EXERCISE OBJECTIVE: Starting with the first line below, reproduce each line exactly until you have included the one bearing "variable (s : State)".

___ EXERCISE DATA

-- ==== Sys2Proof/Laws/State.lean ====
section
/-!
SUPPORT. The fields of the state after each named update: the field that the update writes has the value given, every other
field is as before.
-/

namespace Sys2Proof.Machine

variable (s : State)

/-! ### State.setTeam -/

@[simp] theorem State.setTeam_tick (k : Nat) (t : Team) : (s.setTeam k t).tick = s.tick := rfl
@[simp] theorem State.setTeam_due (k : Nat) (t : Team) : (s.setTeam k t).due = s.due := rfl
@[simp] theorem State.setTeam_now (k : Nat) (t : Team) : (s.setTeam k t).now = s.now := rfl
@[simp] theorem State.setTeam_cur (k : Nat) (t : Team) : (s.setTeam k t).cur = s.cur := rfl
@[simp] theorem State.setTeam_curSub (k : Nat) (t : Team) : (s.setTeam k t).curSub = s.curSub := rfl
@[simp] theorem State.setTeam_mode (k : Nat) (t : Team) : (s.setTeam k t).mode = s.mode := rfl
@[simp] theorem State.setTeam_slot (k : Nat) (t : Team) : (s.setTeam k t).slot = s.slot := rfl
@[simp] theorem State.setTeam_epochs (k : Nat) (t : Team) : (s.setTeam k t).epochs = s.epochs := rfl
@[simp] theorem State.setTeam_keys (k : Nat) (t : Team) : (s.setTeam k t).keys = s.keys := rfl
@[simp] theorem State.setTeam_keyBits (k : Nat) (t : Team) : (s.setTeam k t).keyBits = s.keyBits := rfl
@[simp] theorem State.setTeam_roots (k : Nat) (t : Team) : (s.setTeam k t).roots = s.roots := rfl
@[simp] theorem State.setTeam_granules (k : Nat) (t : Team) : (s.setTeam k t).granules = s.granules := rfl
@[simp] theorem State.setTeam_images (k : Nat) (t : Team) : (s.setTeam k t).images = s.images := rfl
@[simp] theorem State.setTeam_mem (k : Nat) (t : Team) : (s.setTeam k t).mem = s.mem := rfl
@[simp] theorem State.setTeam_tlb (k : Nat) (t : Team) : (s.setTeam k t).tlb = s.tlb := rfl
@[simp] theorem State.setTeam_swaps (k : Nat) (t : Team) : (s.setTeam k t).swaps = s.swaps := rfl
@[simp] theorem State.setTeam_calendar (k : Nat) (t : Team) : (s.setTeam k t).calendar = s.calendar := rfl
@[simp] theorem State.setTeam_capacity (k : Nat) (t : Team) : (s.setTeam k t).capacity = s.capacity := rfl
@[simp] theorem State.setTeam_ratios (k : Nat) (t : Team) : (s.setTeam k t).ratios = s.ratios := rfl
@[simp] theorem State.setTeam_ratioNext (k : Nat) (t : Team) : (s.setTeam k t).ratioNext = s.ratioNext := rfl
@[simp] theorem State.setTeam_arrivals (k : Nat) (t : Team) : (s.setTeam k t).arrivals = s.arrivals := rfl
@[simp] theorem State.setTeam_waits (k : Nat) (t : Team) : (s.setTeam k t).waits = s.waits := rfl
@[simp] theorem State.setTeam_queues (k : Nat) (t : Team) : (s.setTeam k t).queues = s.queues := rfl
@[simp] theorem State.setTeam_turn (k : Nat) (t : Team) : (s.setTeam k t).turn = s.turn := rfl
@[simp] theorem State.setTeam_nodes (k : Nat) (t : Team) : (s.setTeam k t).nodes = s.nodes := rfl
@[simp] theorem State.setTeam_translations (k : Nat) (t : Team) : (s.setTeam k t).translations = s.translations := rfl
@[simp] theorem State.setTeam_teams (k : Nat) (t : Team) : (s.setTeam k t).teams =
    Cells.put s.teams k t := rfl
@[simp] theorem State.setTeam_requests (k : Nat) (t : Team) : (s.setTeam k t).requests = s.requests := rfl
@[simp] theorem State.setTeam_jobs (k : Nat) (t : Team) : (s.setTeam k t).jobs = s.jobs := rfl
@[simp] theorem State.setTeam_executors (k : Nat) (t : Team) : (s.setTeam k t).executors = s.executors := rfl
@[simp] theorem State.setTeam_calls (k : Nat) (t : Team) : (s.setTeam k t).calls = s.calls := rfl
@[simp] theorem State.setTeam_drays (k : Nat) (t : Team) : (s.setTeam k t).drays = s.drays := rfl
@[simp] theorem State.setTeam_halves (k : Nat) (t : Team) : (s.setTeam k t).halves = s.halves := rfl
@[simp] theorem State.setTeam_stable (k : Nat) (t : Team) : (s.setTeam k t).stable = s.stable := rfl
@[simp] theorem State.setTeam_posts (k : Nat) (t : Team) : (s.setTeam k t).posts = s.posts := rfl
@[simp] theorem State.setTeam_ran (k : Nat) (t : Team) : (s.setTeam k t).ran = s.ran := rfl
@[simp] theorem State.setTeam_fresh (k : Nat) (t : Team) : (s.setTeam k t).fresh = s.fresh := rfl
@[simp] theorem State.setTeam_mgmt (k : Nat) (t : Team) : (s.setTeam k t).mgmt = s.mgmt := rfl
@[simp] theorem State.setTeam_mailbox (k : Nat) (t : Team) : (s.setTeam k t).mailbox = s.mailbox := rfl
@[simp] theorem State.setTeam_meas (k : Nat) (t : Team) : (s.setTeam k t).meas = s.meas := rfl
@[simp] theorem State.setTeam_found (k : Nat) (t : Team) : (s.setTeam k t).found = s.found := rfl
@[simp] theorem State.setTeam_ucie (k : Nat) (t : Team) : (s.setTeam k t).ucie = s.ucie := rfl
@[simp] theorem State.setTeam_fabricOn (k : Nat) (t : Team) : (s.setTeam k t).fabricOn = s.fabricOn := rfl
@[simp] theorem State.setTeam_life (k : Nat) (t : Team) : (s.setTeam k t).life = s.life := rfl
@[simp] theorem State.setTeam_lifeMram (k : Nat) (t : Team) : (s.setTeam k t).lifeMram = s.lifeMram := rfl
@[simp] theorem State.setTeam_relayed (k : Nat) (t : Team) : (s.setTeam k t).relayed = s.relayed := rfl
@[simp] theorem State.setTeam_relaySeq (k : Nat) (t : Team) : (s.setTeam k t).relaySeq = s.relaySeq := rfl
@[simp] theorem State.setTeam_peerHint (k : Nat) (t : Team) : (s.setTeam k t).peerHint = s.peerHint := rfl
@[simp] theorem State.setTeam_relayHint (k : Nat) (t : Team) : (s.setTeam k t).relayHint = s.relayHint := rfl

______

SOLUTION FOR THIS PROBLEM:
-- ==== Sys2Proof/Laws/State.lean ====
section
/-!
SUPPORT. The fields of the state after each named update: the field that the update writes has the value given, every other
field is as before.
-/

namespace Sys2Proof.Machine

variable (s : State)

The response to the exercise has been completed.